# THE PROBLEM
Across all the records, filter for lines with the word "else" and copy them.

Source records
BEGIN

/-- What one step of the table does in a state. -/
def exec (i : Instr) (s : State) : Host.Outcome State Fault Refusal :=
  match i with
  | .nop f => Sys2Proof.Machine.execNop f s
  | .mov f => Sys2Proof.Machine.execMov f s
  | .movk f => Sys2Proof.Machine.execMovk f s
  | .add f => Sys2Proof.Machine.execAdd f s
  | .sub f => Sys2Proof.Machine.execSub f s
  | .mul f => Sys2Proof.Machine.execMul f s
  | .mulhi f => Sys2Proof.Machine.execMulhi f s
  | .mad f => Sys2Proof.Machine.execMad f s
  | .div f => Sys2Proof.Machine.execDiv f s
  | .rem f => Sys2Proof.Machine.execRem f s
  | .min f => Sys2Proof.Machine.execMin f s
  | .max f => Sys2Proof.Machine.execMax f s
  | .abs f => Sys2Proof.Machine.execAbs f s
  | .neg f => Sys2Proof.Machine.execNeg f s
  | .and f => Sys2Proof.Machine.execAnd f s
  | .or f => Sys2Proof.Machine.execOr f s
  | .xor f => Sys2Proof.Machine.execXor f s
  | .not f => Sys2Proof.Machine.execNot f s
  | .andn f => Sys2Proof.Machine.execAndn f s
  | .shl f => Sys2Proof.Machine.execShl f s
  | .shr f => Sys2Proof.Machine.execShr f s
  | .sar f => Sys2Proof.Machine.execSar f s
  | .rot f => Sys2Proof.Machine.execRot f s
  | .bfx f => Sys2Proof.Machine.execBfx f s
  | .bfi f => Sys2Proof.Machine.execBfi f s
  | .popc f => Sys2Proof.Machine.execPopc f s
  | .clz f => Sys2Proof.Machine.execClz f s
  | .ctz f => Sys2Proof.Machine.execCtz f s
  | .brev f => Sys2Proof.Machine.execBrev f s
  | .bswap f => Sys2Proof.Machine.execBswap f s
  | .lea f => Sys2Proof.Machine.execLea f s
  | .pdot f => Sys2Proof.Machine.execPdot f s
  | .prm f => Sys2Proof.Machine.execPrm f s
  | .srd f => Sys2Proof.Machine.execSrd f s
  | .swr f => Sys2Proof.Machine.execSwr f s
  | .cnd f => Sys2Proof.Machine.execCnd f s
  | .fcnd f => Sys2Proof.Machine.execFcnd f s
  | .cmp f => Sys2Proof.Machine.execCmp f s
  | .fcmp f => Sys2Proof.Machine.execFcmp f s
  | .gate f => Sys2Proof.Machine.execGate f s
  | .mrg f => Sys2Proof.Machine.execMrg f s
  | .sel f => Sys2Proof.Machine.execSel f s
  | .tget f => Sys2Proof.Machine.execTget f s
  | .tset f => Sys2Proof.Machine.execTset f s
  | .tchk f => Sys2Proof.Machine.execTchk f s
  | .cand f => Sys2Proof.Machine.execCand f s
  | .cor f => Sys2Proof.Machine.execCor f s
  | .cnot f => Sys2Proof.Machine.execCnot f s
  | .fadd f => Sys2Proof.Machine.execFadd f s
  | .fsub f => Sys2Proof.Machine.execFsub f s
  | .fmul f => Sys2Proof.Machine.execFmul f s
  | .fma f => Sys2Proof.Machine.execFma f s
  | .fms f => Sys2Proof.Machine.execFms f s
  | .fnma f => Sys2Proof.Machine.execFnma f s
  | .fnms f => Sys2Proof.Machine.execFnms f s
  | .fdiv f => Sys2Proof.Machine.execFdiv f s
  | .fsqrt f => Sys2Proof.Machine.execFsqrt f s
  | .fmin f => Sys2Proof.Machine.execFmin f s
  | .fmax f => Sys2Proof.Machine.execFmax f s
  | .fminx f => Sys2Proof.Machine.execFminx f s
  | .fmaxx f => Sys2Proof.Machine.execFmaxx f s
  | .fabs f => Sys2Proof.Machine.execFabs f s
  | .fneg f => Sys2Proof.Machine.execFneg f s
  | .fcps f => Sys2Proof.Machine.execFcps f s
  | .fclass f => Sys2Proof.Machine.execFclass f s
  | .frnd f => Sys2Proof.Machine.execFrnd f s
  | .fscale f => Sys2Proof.Machine.execFscale f s
  | .fexp f => Sys2Proof.Machine.execFexp f s
  | .fman f => Sys2Proof.Machine.execFman f s
  | .hdot f => Sys2Proof.Machine.execHdot f s
  | .cvt f => Sys2Proof.Machine.execCvt f s
  | .cvtp f => Sys2Proof.Machine.execCvtp f s
  | .cvtmx f => Sys2Proof.Machine.execCvtmx f s
  | .sfu f => Sys2Proof.Machine.execSfu f s
  | .bnset f => Sys2Proof.Machine.execBnset f s
  | .bnsetGet f => Sys2Proof.Machine.execBnsetGet f s
  | .bnperm f => Sys2Proof.Machine.execBnperm f s
  | .bnc f => Sys2Proof.Machine.execBnc f s
  | .shfl f => Sys2Proof.Machine.execShfl f s
  | .shfx f => Sys2Proof.Machine.execShfx f s
  | .vote f => Sys2Proof.Machine.execVote f s
  | .red f => Sys2Proof.Machine.execRed f s
  | .scan f => Sys2Proof.Machine.execScan f s
  | .bcast f => Sys2Proof.Machine.execBcast f s
  | .matchv f => Sys2Proof.Machine.execMatchv f s
  | .elect f => Sys2Proof.Machine.execElect f s
  | .lrank f => Sys2Proof.Machine.execLrank f s
  | .bra f => Sys2Proof.Machine.execBra f s
  | .bdv f => Sys2Proof.Machine.execBdv f s
  | .bany f => Sys2Proof.Machine.execBany f s
  | .ball f => Sys2Proof.Machine.execBall f s
  | .bnone f => Sys2Proof.Machine.execBnone f s
  | .jmp f => Sys2Proof.Machine.execJmp f s
  | .call f => Sys2Proof.Machine.execCall f s
  | .loopSet f => Sys2Proof.Machine.execLoopSet f s
  | .loop f => Sys2Proof.Machine.execLoop f s
  | .lexit f => Sys2Proof.Machine.execLexit f s
  | .wait f => Sys2Proof.Machine.execWait f s
  | .yield f => Sys2Proof.Machine.execYield f s
  | .exit f => Sys2Proof.Machine.execExit f s
  | .ecall f => Sys2Proof.Machine.execEcall f s
  | .brk f => Sys2Proof.Machine.execBrk f s
  | .grow f => Sys2Proof.Machine.execGrow f s
  | .nap f => Sys2Proof.Machine.execNap f s
  | .ld f => Sys2Proof.Machine.execLd f s
  | .st f => Sys2Proof.Machine.execSt f s
  | .ldl f => Sys2Proof.Machine.execLdl f s
  | .stl f => Sys2Proof.Machine.execStl f s
  | .ldc f => Sys2Proof.Machine.execLdc f s
  | .stc f => Sys2Proof.Machine.execStc f s
  | .ldq f => Sys2Proof.Machine.execLdq f s
  | .stq f => Sys2Proof.Machine.execStq f s
  | .lda f => Sys2Proof.Machine.execLda f s
  | .str f => Sys2Proof.Machine.execStr f s
  | .prf f => Sys2Proof.Machine.execPrf f s
  | .winv f => Sys2Proof.Machine.execWinv f s
  | .wbk f => Sys2Proof.Machine.execWbk f s
  | .fence f => Sys2Proof.Machine.execFence f s
  | .chopen f => Sys2Proof.Machine.execChopen f s
  | .chst f => Sys2Proof.Machine.execChst f s
  | .chfence f => Sys2Proof.Machine.execChfence f s
  | .chclose f => Sys2Proof.Machine.execChclose f s
  | .stmc f => Sys2Proof.Machine.execStmc f s
  | .vopen f => Sys2Proof.Machine.execVopen f s
  | .ldv f => Sys2Proof.Machine.execLdv f s
  | .vpub f => Sys2Proof.Machine.execVpub f s
  | .vclose f => Sys2Proof.Machine.execVclose f s
  | .vinfo f => Sys2Proof.Machine.execVinfo f s
  | .ckpt f => Sys2Proof.Machine.execCkpt f s
  | .ckwait f => Sys2Proof.Machine.execCkwait f s
  | .atom f => Sys2Proof.Machine.execAtom f s
  | .cas f => Sys2Proof.Machine.execCas f s
  | .cas2 f => Sys2Proof.Machine.execCas2 f s
  | .atoml f => Sys2Proof.Machine.execAtoml f s
  | .fatom f => Sys2Proof.Machine.execFatom f s
  | .fred f => Sys2Proof.Machine.execFred f s
  | .bar f => Sys2Proof.Machine.execBar f s
  | .barr f => Sys2Proof.Machine.execBarr f s
  | .barw f => Sys2Proof.Machine.execBarw f s
  | .cbar f => Sys2Proof.Machine.execCbar f s
  | .mwait f => Sys2Proof.Machine.execMwait f s
  | .aoinit f => Sys2Proof.Machine.execAoinit f s
  | .aoarr f => Sys2Proof.Machine.execAoarr f s
  | .aoexp f => Sys2Proof.Machine.execAoexp f s
  | .aowt f => Sys2Proof.Machine.execAowt f s
  | .tdset f => Sys2Proof.Machine.execTdset f s
  | .tdget f => Sys2Proof.Machine.execTdget f s
  | .tcpgl f => Sys2Proof.Machine.execTcpgl f s
  | .tcplg f => Sys2Proof.Machine.execTcplg f s
  | .tcpgg f => Sys2Proof.Machine.execTcpgg f s
  | .tcpmc f => Sys2Proof.Machine.execTcpmc f s
  | .tcpred f => Sys2Proof.Machine.execTcpred f s
  | .tcpst f => Sys2Proof.Machine.execTcpst f s
  | .tcppf f => Sys2Proof.Machine.execTcppf f s
  | .cbinit f => Sys2Proof.Machine.execCbinit f s
  | .cbacq f => Sys2Proof.Machine.execCbacq f s
  | .cbrel f => Sys2Proof.Machine.execCbrel f s
  | .cbres f => Sys2Proof.Machine.execCbres f s
  | .cbcom f => Sys2Proof.Machine.execCbcom f s
  | .aczero f => Sys2Proof.Machine.execAczero f s
  | .mmx f => Sys2Proof.Machine.execMmx f s
  | .mmxl f => Sys2Proof.Machine.execMmxl f s
  | .acld f => Sys2Proof.Machine.execAcld f s
  | .acst f => Sys2Proof.Machine.execAcst f s
  | .acrd f => Sys2Proof.Machine.execAcrd f s
  | .acwr f => Sys2Proof.Machine.execAcwr f s
  | .acep f => Sys2Proof.Machine.execAcep f s
  | .mxstat f => Sys2Proof.Machine.execMxstat f s
  | .rtbind f => Sys2Proof.Machine.execRtbind f s
  | .rtrace f => Sys2Proof.Machine.execRtrace f s
  | .rtres f => Sys2Proof.Machine.execRtres f s
  | .rtcand f => Sys2Proof.Machine.execRtcand f s
  | .rtacc f => Sys2Proof.Machine.execRtacc f s
  | .rtbox f => Sys2Proof.Machine.execRtbox f s
  | .rttri f => Sys2Proof.Machine.execRttri f s
  | .lhtinv f => Sys2Proof.Machine.execLhtinv f s
  | .lhtstat f => Sys2Proof.Machine.execLhtstat f s
  | .mbrecv f => Sys2Proof.Machine.execMbrecv f s
  | .mbsend f => Sys2Proof.Machine.execMbsend f s
  | .spawn f => Sys2Proof.Machine.execSpawn f s
  | .rgn f => Sys2Proof.Machine.execRgn f s
  | .ralloc f => Sys2Proof.Machine.execRalloc f s
  | .rsub f => Sys2Proof.Machine.execRsub f s
  | .rbatch f => Sys2Proof.Machine.execRbatch f s
  | .rfetch f => Sys2Proof.Machine.execRfetch f s
  | .rfree f => Sys2Proof.Machine.execRfree f s
  | .lvcoord f => Sys2Proof.Machine.execLvcoord f s
  | .hx f => Sys2Proof.Machine.execHx f s
  | .arx f => Sys2Proof.Machine.execArx f s
  | .agx f => Sys2Proof.Machine.execAgx f s
  | .rsx f => Sys2Proof.Machine.execRsx f s
  | .plstat f => Sys2Proof.Machine.execPlstat f s
  | .plack f => Sys2Proof.Machine.execPlack f s
  | .tret f => Sys2Proof.Machine.execTret f s
  | .tfix f => Sys2Proof.Machine.execTfix f s
  | .csrr f => Sys2Proof.Machine.execCsrr f s
  | .csrw f => Sys2Proof.Machine.execCsrw f s
  | .pgmode f => Sys2Proof.Machine.execPgmode f s
  | .pgrep f => Sys2Proof.Machine.execPgrep f s
  | .pgcol f => Sys2Proof.Machine.execPgcol f s
  | .tlbinv f => Sys2Proof.Machine.execTlbinv f s
  | .preempt f => Sys2Proof.Machine.execPreempt f s
  | .resume f => Sys2Proof.Machine.execResume f s
  | .blkkill f => Sys2Proof.Machine.execBlkkill f s
  | .vlog f => Sys2Proof.Machine.execVlog f s
  | .unassignedOpcode op f => Sys2Proof.Machine.execUnassignedOpcode op f s
  | .extensionOpcode op f => Sys2Proof.Machine.execExtensionOpcode op f s
  | .clauseStart w k => Sys2Proof.Machine.execClauseStart w k s
  | .warpChoice core q => Sys2Proof.Machine.execWarpChoice core q s
  | .starveForce w k => Sys2Proof.Machine.execStarveForce w k s
  | .reconvergenceHoldLimit w k => Sys2Proof.Machine.execReconvergenceHoldLimit w k s
  | .suspendedSplitWake w k => Sys2Proof.Machine.execSuspendedSplitWake w k s
  | .loadComplete op lanes => Sys2Proof.Machine.execLoadComplete op lanes s
  | .storePerformed op lanes => Sys2Proof.Machine.execStorePerformed op lanes s
  | .sfuStart op => Sys2Proof.Machine.execSfuStart op s
  | .sfuComplete op => Sys2Proof.Machine.execSfuComplete op s
  | .bncComplete op => Sys2Proof.Machine.execBncComplete op s
  | .tdsetComplete op => Sys2Proof.Machine.execTdsetComplete op s
  | .loadStreamFetch w lane q => Sys2Proof.Machine.execLoadStreamFetch w lane q s
  | .copyOnWrite vdb => Sys2Proof.Machine.execCopyOnWrite vdb s
  | .versionFull w k => Sys2Proof.Machine.execVersionFull w k s
  | .vpubService op => Sys2Proof.Machine.execVpubService op s
  | .checkpointManifestWrite region => Sys2Proof.Machine.execCheckpointManifestWrite region s
  | .copyComplete op => Sys2Proof.Machine.execCopyComplete op s
  | .multicastDelivery op rank => Sys2Proof.Machine.execMulticastDelivery op rank s
  | .matrixOpStart op => Sys2Proof.Machine.execMatrixOpStart op s
  | .matrixOpComplete op err => Sys2Proof.Machine.execMatrixOpComplete op err s
  | .rayQueryDone w lane => Sys2Proof.Machine.execRayQueryDone w lane s
  | .monitorRecheck w k => Sys2Proof.Machine.execMonitorRecheck w k s
  | .mwaitLimit w k => Sys2Proof.Machine.execMwaitLimit w k s
  | .napExpiry w k => Sys2Proof.Machine.execNapExpiry w k s
  | .growGrant core => Sys2Proof.Machine.execGrowGrant core s
  | .blockComplete blk => Sys2Proof.Machine.execBlockComplete blk s
  | .nodeMatch die => Sys2Proof.Machine.execNodeMatch die s
  | .blockDispatch die => Sys2Proof.Machine.execBlockDispatch die s
  | .nodeRetire die node => Sys2Proof.Machine.execNodeRetire die node s
  | .mbsendDelivery op => Sys2Proof.Machine.execMbsendDelivery op s
  | .mbrecvReceive die => Sys2Proof.Machine.execMbrecvReceive die s
  | .collectiveComplete op others => Sys2Proof.Machine.execCollectiveComplete op others s
  | .watchdog w => Sys2Proof.Machine.execWatchdog w s
  | .forwardedTraffic blk => Sys2Proof.Machine.execForwardedTraffic blk s
  | .versionHomeService op => Sys2Proof.Machine.execVersionHomeService op s
  | .recordPoolArrival op => Sys2Proof.Machine.execRecordPoolArrival op s
  | .exOperationComplete op => Sys2Proof.Machine.execExOperationComplete op s
  | .pageRequestPost => Sys2Proof.Machine.execPageRequestPost s
  | .prqdone die value => Sys2Proof.Machine.execPrqdone die value s
  | .pageRequestGroupResponse die pasid va ok => Sys2Proof.Machine.execPageRequestGroupResponse die pasid va ok s
  | .checkpointPeriodElapsed region => Sys2Proof.Machine.execCheckpointPeriodElapsed region s
  | .growFail => Sys2Proof.Machine.execGrowFail s
  | .graphReservation => Sys2Proof.Machine.execGraphReservation s
  | .priorityPreempt => Sys2Proof.Machine.execPriorityPreempt s
  | .batchTimeout => Sys2Proof.Machine.execBatchTimeout s
  | .rallocGrant => Sys2Proof.Machine.execRallocGrant s
  | .replayCheck quarter n mismatch => Sys2Proof.Machine.execReplayCheck quarter n mismatch s
  | .doorbell die slot => Sys2Proof.Machine.execDoorbell die slot s
  | .hostPacketEntry => Sys2Proof.Machine.execHostPacketEntry s
  | .hostCxlMemAccess write pa len value => Sys2Proof.Machine.execHostCxlMemAccess write pa len value s
  | .bisnp region off write value => Sys2Proof.Machine.execBisnp region off write value s
  | .poolLossEvent device cause => Sys2Proof.Machine.execPoolLossEvent device cause s
  | .poolResponseTimeout device => Sys2Proof.Machine.execPoolResponseTimeout device s
  | .regionConfigure => Sys2Proof.Machine.execRegionConfigure s
  | .regionReactivate => Sys2Proof.Machine.execRegionReactivate s
  | .regionDeconfigure => Sys2Proof.Machine.execRegionDeconfigure s
  | .peerAccessArrival out src kind op ty pa len value cmp allowed => Sys2Proof.Machine.execPeerAccessArrival out src kind op ty pa len value cmp allowed s
  | .peerAccessTimeout op lanes => Sys2Proof.Machine.execPeerAccessTimeout op lanes s
  | .ualinkLinkLost port => Sys2Proof.Machine.execUalinkLinkLost port s
  | .haloBoxDelivery out peer xid len data => Sys2Proof.Machine.execHaloBoxDelivery out peer xid len data s
  | .haloTimeout out peer xid => Sys2Proof.Machine.execHaloTimeout out peer xid s
  | .collectiveTimeout op => Sys2Proof.Machine.execCollectiveTimeout op s
  | .harnessFlitLost pa owner => Sys2Proof.Machine.execHarnessFlitLost pa owner s
  | .suspectLineTimeout pa => Sys2Proof.Machine.execSuspectLineTimeout pa s
  | .vlogWindowReset core => Sys2Proof.Machine.execVlogWindowReset core s
  | .vesperEntryCapture thread log entry => Sys2Proof.Machine.execVesperEntryCapture thread log entry s
  | .pkgidWrite value => Sys2Proof.Machine.execPkgidWrite value s
  | .halotmoWrite value => Sys2Proof.Machine.execHalotmoWrite value s
  | .routeTableWrite pkg value => Sys2Proof.Machine.execRouteTableWrite pkg value s
  | .rsgo => Sys2Proof.Machine.execRsgo s
  | .regionRestoreDone => Sys2Proof.Machine.execRegionRestoreDone s
  | .registerWrite off value => Sys2Proof.Machine.execRegisterWrite off value s
  | .readLog => Sys2Proof.Machine.execReadLog s
  | .readSavedLog => Sys2Proof.Machine.execReadSavedLog s
  | .attest => Sys2Proof.Machine.execAttest s
  | .setPowerCap => Sys2Proof.Machine.execSetPowerCap s
  | .reset => Sys2Proof.Machine.execReset s
  | .status => Sys2Proof.Machine.execStatus s
  | .coldReset cfg images absent => Sys2Proof.Machine.execColdReset cfg images absent s
  | .warmReset images => Sys2Proof.Machine.execWarmReset images s
  | .powerPoll power temps => Sys2Proof.Machine.execPowerPoll power temps s
  | .hbmRecalibration stack temp => Sys2Proof.Machine.execHbmRecalibration stack temp s
  | .cxlCacheSnoop off write value => Sys2Proof.Machine.execCxlCacheSnoop off write value s
  | .linkUp port => Sys2Proof.Machine.execLinkUp port s
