/-- R163: loop.set writes a V count to the loop counter, a count of 0 leaves to the label, a count of tag N does nothing. -/
def Sys2Proof.Claims.LoopSetsCounter : Prop :=
  ∀ f s cu, issues specLoopSet f s cu = true →
    let a := inA specLoopSet f s cu (lowLane (getSplit s cu.w cu.k).mask)
    let n : BitVec 32 := a.data.truncate 32
    a.tag ≠ .x →
    ∃ t, exec (.loopSet f) s = .next t ∧ t = issueFrame s t ∧ (∀ w, w ≠ cu.w → getWarp t w = getWarp s w) ∧
      (∀ k, k ≠ cu.k → getSplit t cu.w k = getSplit s cu.w k) ∧
      (a.tag = .n → getSplit t cu.w cu.k = { stepSplit (getSplit s cu.w cu.k) with next := issueTime s cu.w cu.k + stallOf f }) ∧
      (a.tag = .v → n ≠ 0 → getSplit t cu.w cu.k =
        { stepSplit (setLc (getSplit s cu.w cu.k) (f.d.toNat % 4) n) with next := issueTime s cu.w cu.k + stallOf f }) ∧
      (a.tag = .v → n = 0 → (getSplit t cu.w cu.k).pc = branchAddr f s cu ∧ (getSplit t cu.w cu.k).mask = (getSplit s cu.w cu.k).mask ∧
        getLc (getSplit t cu.w cu.k) (f.d.toNat % 4) = 0)

/-- R163: loop with a backward label counts down and goes to the label while the count exceeds 1; at 1 it clears the counter and goes on. -/
def Sys2Proof.Claims.LoopCountsDown : Prop :=
  ∀ f s cu, issues specLoop f s cu = true →
    let n := getLc (getSplit s cu.w cu.k) (f.d.toNat % 4)
    f.md.toInt ≤ 0 → n ≠ 0 →
    ∃ t, exec (.loop f) s = .next t ∧ t = issueFrame s t ∧ (∀ w, w ≠ cu.w → getWarp t w = getWarp s w) ∧
      (∀ k, k ≠ cu.k → getSplit t cu.w k = getSplit s cu.w k) ∧
      (n = 1 → getSplit t cu.w cu.k =
        { stepSplit (setLc (getSplit s cu.w cu.k) (f.d.toNat % 4) 0) with next := issueTime s cu.w cu.k + stallOf f }) ∧
      (1 < n.toNat → (getSplit t cu.w cu.k).pc = branchAddr f s cu ∧ (getSplit t cu.w cu.k).mask = (getSplit s cu.w cu.k).mask ∧
        getLc (getSplit t cu.w cu.k) (f.d.toNat % 4) = n - 1 ∧ (getSplit t cu.w cu.k).rem = 0)

/-- R163: loop.set and loop. -/
def Obligations.Loops : Prop := Claims.LoopSetsCounter ∧ Claims.LoopCountsDown

/-- R165 to R167: wait goes on when the split's counters are at most the values given, 15 being no limit, and waits for them otherwise;
yield, and nap 0, leave the split until its warp's next choice, and let no further clause of the warp begin in the turn; nap sleeps until the
cycle of its issue plus the count. -/
def Sys2Proof.Claims.WaitYieldNap : Prop :=
  ∀ f s cu,
    let m := f.md.toNat
    let held (x : Wait) : Split :=
      { getSplit s cu.w cu.k with susp := some x, starve := 0, next := issueTime s cu.w cu.k + stallOf f,
                                  path := pathOf s cu.w (issueTime s cu.w cu.k) }
    (issues specWait f s cu = true → ∃ t, exec (.wait f) s = .next t ∧ t = issueFrame s t ∧
      if countersMet (atIssue s cu) cu.w (getSplit s cu.w cu.k).mask (m / 4096) (m / 256 % 16) (m / 16 % 16) (m % 16) then Goes f s cu t
      else getSplit t cu.w cu.k = held (.counters (m / 4096) (m / 256 % 16) (m / 16 % 16) (m % 16))) ∧
    (issues specYield f s cu = true → ∃ t, exec (.yield f) s = .next t ∧ t = issueFrame s t ∧ getSplit t cu.w cu.k = held .choice ∧
      (getQuarter t (quarterOf s cu.w)).closed = true) ∧
    (issues specNap f s cu = true → ∃ t, exec (.nap f) s = .next t ∧ t = issueFrame s t ∧
      getSplit t cu.w cu.k = held (if f.md = 0 then .choice else .nap (issueTime s cu.w cu.k + m)))

/-- R55, R78, R165 to R167, R203: nop, prf, wait, yield and nap. -/
def Obligations.NopAndWaits : Prop := Claims.NopAndPrefetch ∧ Claims.WaitYieldNap

namespace Sys2Proof.Claims

/-- A waiting request has been answered with a word (R170): D holds it in the lanes of the split, no other register changes, and the
split goes on with the next word from the third cycle. -/
structure Answered (r : GrowReq) (v : TWord) (s t : State) : Prop where
  value : ∀ l < 32, (getSplit s r.w r.k).mask.getLsbD l = true → r.d < 0xE0 → rdReg t r.w r.d l = v
  regs : ∀ w x l, l < 32 → ¬(w = r.w ∧ x = r.d ∧ (r.d < 0xC0 → (getSplit s r.w r.k).mask.getLsbD l = true)) → rdReg t w x l = rdReg s w x l
  split : getSplit t r.w r.k =
    { stepSplit (getSplit s r.w r.k) with next := max (getSplit s r.w r.k).next ((getCore s r.core).cyc + 3) }
  held : (getWarp t r.w).held = max (getWarp s r.w).held ((getCore s r.core).cyc + 3)
  queue : t.growQ = []
  frame : t = { s with vregs := t.vregs, sregs := t.sregs, ops := t.ops, growQ := t.growQ, warps := t.warps, blocks := t.blocks, pend := t.pend }

/-- The operation by which a request whose D is a store stream has its word pushed (R201). -/
def pushedAnswer (r : GrowReq) (v : TWord) (s : State) : Op :=
  let m := (getSplit s r.w r.k).mask
  { id := s.nextOp, w := r.w, lanes := m, cls := none, dst := [], push := some { q := r.d - 0xE0, k := r.k, word := r.word, skips := [] }, denied := [],
    kind := .result ((lanesOf m).map (fun l => (r.d, l, v))) }

end Sys2Proof.Claims

/-- R171, R172: with one request waiting, the grant of its core raises the allocation to the total asked and answers it where the added
units are free, and does nothing where they are not; when every block of the core waits and the request cannot be granted it fails with N.
An answer to a store stream becomes an operation that pushes it. -/
def Sys2Proof.Claims.GrowRequestsAnswered : Prop :=
  ∀ s r, s.growQ = [r] →
    let stream := 0xE0 ≤ r.d ∧ r.d < 0xE4
    let answered (v : TWord) (t : State) : Prop :=
      (¬stream → Answered r v s t) ∧ (stream → t.ops = s.ops ++ [pushedAnswer r v s] ∧ t.growQ = [] ∧ t.vregs = s.vregs ∧ t.sregs = s.sregs)
    (growFits s r = true → ∃ t, exec (.growGrant r.core) s = .next t ∧ answered (TWord.valid (BitVec.ofNat 64 r.total)) t ∧
      growCurrent t r.w r.kind = max r.total (growCurrent s r.w r.kind)) ∧
    (growFits s r = false → exec (.growGrant r.core) s = .next s) ∧
    (growStuck s r.core = true → ∃ t, exec .growFail s = .next t ∧ answered ⟨.n, 0⟩ t ∧ t.blocks = s.blocks) ∧
    (growStuck s r.core = false → exec .growFail s = .next s)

END

# RESPONSE BELOW
      else getSplit t cu.w cu.k = held (.counters (m / 4096) (m / 256 % 16) (m / 16 % 16) (m % 16))) ∧
      getSplit t cu.w cu.k = held (if f.md = 0 then .choice else .nap (issueTime s cu.w cu.k + m)))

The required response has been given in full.